Well, if by "always" in "lofts" he means artist's studios in storefronts and some warehouses and factory buildings, well, yeah - they were in Venice since the 1950's but downtown also had them since at least the 1950's. And almost of the first real artists lofts - AIR's - Artists-In-Residence buildings - were primarily downtown. And they were/are quite different than the lofts that are now being built downtown.
And as for the number major loft/condo conversions that have so far "exploded" or opened in Hollywood or West Hollywood - the number that comes to mind to me is - zero. Just a few new apartment buildings called lofts have so far opened in this 'explosion'.
It FELT (to me and my group of peers at least) that the downtown loft boom was driven more by - its the last place I can afford to buy since I missed out on getting a house and lofts are cooler than condos - than a real desire to LIVE downtown. Thus, money/economic reality, not the intrinsic quality of life of downtown drove sales.

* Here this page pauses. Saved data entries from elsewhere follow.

-- ==== Sys2Proof/Syntax.lean ====
section
/-! DEFINITION. The commands of the DP4032: one constructor per row of the opcode table, with the row's operands.
Unit numbers are bounded by their type (`Fin`); fields of packets and registers are bit vectors; times and lengths
are natural numbers. Timed commands carry `now`, the pool time (R9) at which the event falls. -/

namespace Sys2Proof

open Machine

Uh, totally dead, 100% - wrong.
I mean totally, completely... 0% true.
The downtown loft boom was 100% fueled by the desire to live downtown since 100% of all lofts in the first few years were rentals - and not condos. And since there was nothing for sale for the first few years, people then came and continue to come downtown because they want to live downtown.
In fact, not long ago one-half of ALL new residential units being permitted in the entire City of Los Angeles were in Downtown LA - and every one single of those units leased simply because they were downtown before the first condo even opened. I might add that since I moved here before the first loft opened (PTG, i.e. - Pre-Tom Gilmore) and met many of the people in each of the buildings as they moved, I know this from first hand knowledge.

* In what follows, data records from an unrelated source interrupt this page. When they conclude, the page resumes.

/-- Straits that traffic between two quadrants crosses, in order: the direct one, or those of its relays (R15). -/
def crossings (s : State) (a b : Nat) : List (Nat × Nat) :=
  if a = b then []
  else
    match relayRoute s a b with
    | some m => (a :: m).zip (m ++ [b])
    | none => []

/-- Which of a quadrant's three straits leads to another: 0 the lowest, 1 the middle, 2 the highest other quadrant. -/
def straitRank (a b : Nat) : Nat := ((List.range 4).filter (fun x => x != a && decide (x < b))).length

/-- A transfer of `n` data bytes from quadrant `a` to `b` loads every strait it crosses (R15, Table 18.2). -/
def cross (a b n : Nat) (s : State) : State :=
  forEach (crossings s a b) (fun e s => cntAdd cUtil e.1 (6 + straitRank e.1 e.2) (Config.straitWords n) s) s

/-- A packet that is in quadrant `q` reaches the port it leaves by, over the straits between them, and is queued there. -/
def sendBy (q p : Nat) (pk : Packet) (entry : Option Nat) (s : State) : State :=
  enqueue p pk entry (cross q (p / 16) (32 + pk.payload.length) s)

/-- Routes a packet from quadrant `q` and queues it; with no port left it is dropped and counted in DROP_NO_ROUTE of
its entry port (R295). -/
def routeOut (q : Nat) (pk : Packet) (entry : Option Nat) (s : State) : State :=
  match choosePort s q pk entry with
  | some p =>
    let s := sendBy q p pk entry s
    if pk.pin || pk.vc = 7#3 then s
    else { s with rof := { s.rof with lastPort := tput 63 s.rof.lastPort q p } }
  | none =>
    match entry with
    | some e => bump cRof e 7 s
    | none => s

/-- The lowest pair port of a quadrant that is UP (R422). -/
def pairPort (s : State) (q : Nat) : Option Nat :=
  ((List.range 16).map (16 * q + ·)).find? (fun p => (port s p).pair && decide ((port s p).st = .up))

/-- The partner's endpoint numbers on pair flows lie above every endpoint ID: 65536 + SIDE. -/
abbrev pairBase : Nat := 65536

/-- Sends a packet of a flow of quadrant `q`: routed (R295), or on a pair port for a pair flow. -/
def sendOut (k : FlowKey) (pk : Packet) (s : State) : State :=
  if pairBase ≤ k.other then
    match pairPort s (k.q % 4) with
    | some p => enqueue p pk none s
    | none => s
  else routeOut (k.q % 4) pk none s

/-- SRC of a packet the device sends on a flow: its SIDE on a pair flow, else the quadrant's endpoint ID (R513). -/
def srcOn (s : State) (k : FlowKey) : Nat := if pairBase ≤ k.other then b2n s.sec.side else endpointOf s (k.q % 4)

/-- The oldest packet of a flow still unacknowledged, and the oldest still live (R308). -/
def oldestUnacked (c : SendCtx) : Option SentPkt := c.pkts.find? (fun x => !x.acked)
def oldestLive (now : Nat) (c : SendCtx) : Option SentPkt :=
  c.pkts.find? (fun x => !x.acked || decide (now < x.lastTx + 1100000))

/-- Frame bytes a quadrant's replay buffer holds (R312). -/
def replayBytes (s : State) (q : Nat) : Nat :=
  ((s.e2e.send.filter (fun c => c.1.q == q)).map (fun c =>
    ((c.2.pkts.filter (fun x => !x.acked)).map (fun x => 32 * frameWords x.pkt)).foldl (· + ·) 0)).foldl (· + ·) 0

/-- Send contexts in use for flows whose SRC is a quadrant's own endpoint ID (R304). -/
def sendCount (s : State) (q : Nat) : Nat :=
  (s.e2e.send.filter (fun c => c.2.made && c.1.q % 4 == q && decide (c.1.other < pairBase))).length

/-- Why a flow cannot start a new packet now, if it cannot: quiet period (R321), no free send context (R304), an OPENING flow
with another message out (Table 12.1), the 1,024 window (R308 rule 2), the quarantine (rule 3), a full replay buffer
(R312). -/
inductive Stall where
  | none_ | quiet | table | opening | window | quarantine | replay
  deriving DecidableEq, Repr

def flowStall (s : State) (k : FlowKey) (c : SendCtx) (p : Packet) : Stall :=
  if s.e2e.quietUntil.isSome then .quiet
  else if !c.made && decide (k.other < pairBase) && decide (32768 ≤ sendCount s (k.q % 4)) then .table
  else if !c.isOpen && (oldestUnacked c).isSome && !(decide (1 < p.pktCount.toNat) && decide (p.arg1 ≠ 0)) then .opening
  else if (match oldestUnacked c with
      | some o => decide (1024 ≤ (c.nextSeq + 2 ^ 24 - o.pkt.seq.toNat) % 2 ^ 24) | none => false) then .window
  else if (match oldestLive s.time c with
      | some o => decide (2 ^ 23 < (c.nextSeq + 2 ^ 24 - o.pkt.seq.toNat) % 2 ^ 24) | none => false) then .quarantine
  else if decide (67108864 < replayBytes s k.q + 32 * frameWords p) then .replay
  else .none_

/-- The first packet of a flow's list waits: each wait for the quarantine or for replay space is counted once. -/
def noteStall (k : FlowKey) (c : SendCtx) (w : Stall) (s : State) : State :=
  let n := match w with | .quarantine => 1 | .replay => 2 | .table => 3 | _ => 0
  let s := when (n == 1 && c.stall != 1) (bump cE2e (k.q % 4) 12) s
  let s := when (n == 2 && c.stall != 2) (bump cE2e (k.q % 4) 11) s
  setSend k { c with stall := n } s

/-- Starts the packets that wait on a flow, as far as its rules let them; a flow without a context gets one first. -/
def flushN (make : SendCtx → State → SendCtx × State) (start : Packet → SendCtx → State → State) :
    Nat → FlowKey → State → State
  | 0, _, s => s
  | n + 1, k, s =>
    match sendCtx s k with
    | none => s
    | some c =>
      match c.waiting with
      | [] => s
      | p :: r =>
        if flowStall s k c p = .none_ then
          let (c, s) := if c.made then (c, s) else make c s
          flushN make start n k (start p { c with made := true, waiting := r, stall := 0 } s)
        else noteStall k c (flowStall s k c p) s

/-- A packet joins its flow's list. -/
def joinFlow (k : FlowKey) (p : Packet) (s : State) : State :=
  let c := (sendCtx s k).getD { made := false }
  setSend k { c with waiting := c.waiting ++ [p] } s

/-- Packets on a flow's list. -/
def waitCount (s : State) (k : FlowKey) : Nat := match sendCtx s k with | some c => c.waiting.length | none => 0

/-- A ring read or a completion write learns the SEQ its packet took (R512, R317). -/
def noteSeq (k : FlowKey) (p : Packet) (s : State) : State :=
  if p.typ.toNat = tRdOnce then
    let mine (r : RingRead) : Bool := r.q == k.q && r.other == k.other && r.addr == argPva p && r.seq.isNone
    match s.e2e.requests.find? mine with
    | some r => { s with e2e := { s.e2e with requests := s.e2e.requests.map (fun x =>
        if x = r then { r with seq := some p.seq.toNat } else x) } }
    | none => s
  else if p.typ.toNat = tWrPart then
    let mine (r : RingWrite) : Bool := r.q == k.q && r.other == k.other && r.addr == argPva p && r.seq.isNone
    match s.e2e.ringWrites.find? mine with
    | some r => { s with e2e := { s.e2e with ringWrites := s.e2e.ringWrites.map (fun x =>
        if x = r then { r with seq := some p.seq.toNat } else x) } }
    | none => s
  else s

Now as for moving here because prices were cheaper once the condos started opening - when the first buildings opened the fastest selling units were those at the top of the market the more expensive the unit, the faster it sold. In fact, I can not recall even one person saying they bought here in the early days of the conversions because it was cheaper than they could buy elsewhere. Some undoubtedly felt that way - but it was never a driving force in the market which this source would know if they had actually lived here during that time.
Many did additionally buy because they felt it was a good investment, however, which is different than they buying because it was the only place they could afford to buy.
Which means, now that lofts can cost $700,000 downtown, do I still want to go? Downtown does not have an Abbott Kinney (established) or a Hollywood Blvd/Sunset (getting established) as a draw. Four businessman places to eat, two hipster bars and the Standard do not a draw make. Now that I can buy lofts in Hollywood for the same price (and there were not even any to buy at any price, really before) do I want to go downtown?
First, there are downtown lofts in the $300,000's, $400,000's, $500,000's and the $600,000's. Sure they can cost 700,000 or two million, but most are priced well below $700,000. And while I still hear from people all over the city saying they want to move Downtown because of what is happening here, I have never heard anyone say they want to move to Hollywood because of its unique lifestyle. Some may, of course, but I have never heard anyone say that.
Now I have heard people say they are looking at condos are looking at condos in Hollywood for a variety of reasons - like because it is close to work and other practical reasons - but the idea of Hollywood as a major destination for buyers because of the unique cultural qualities of the neighborhood simply does not exist anywhere near degree that feeling exists about Downtown.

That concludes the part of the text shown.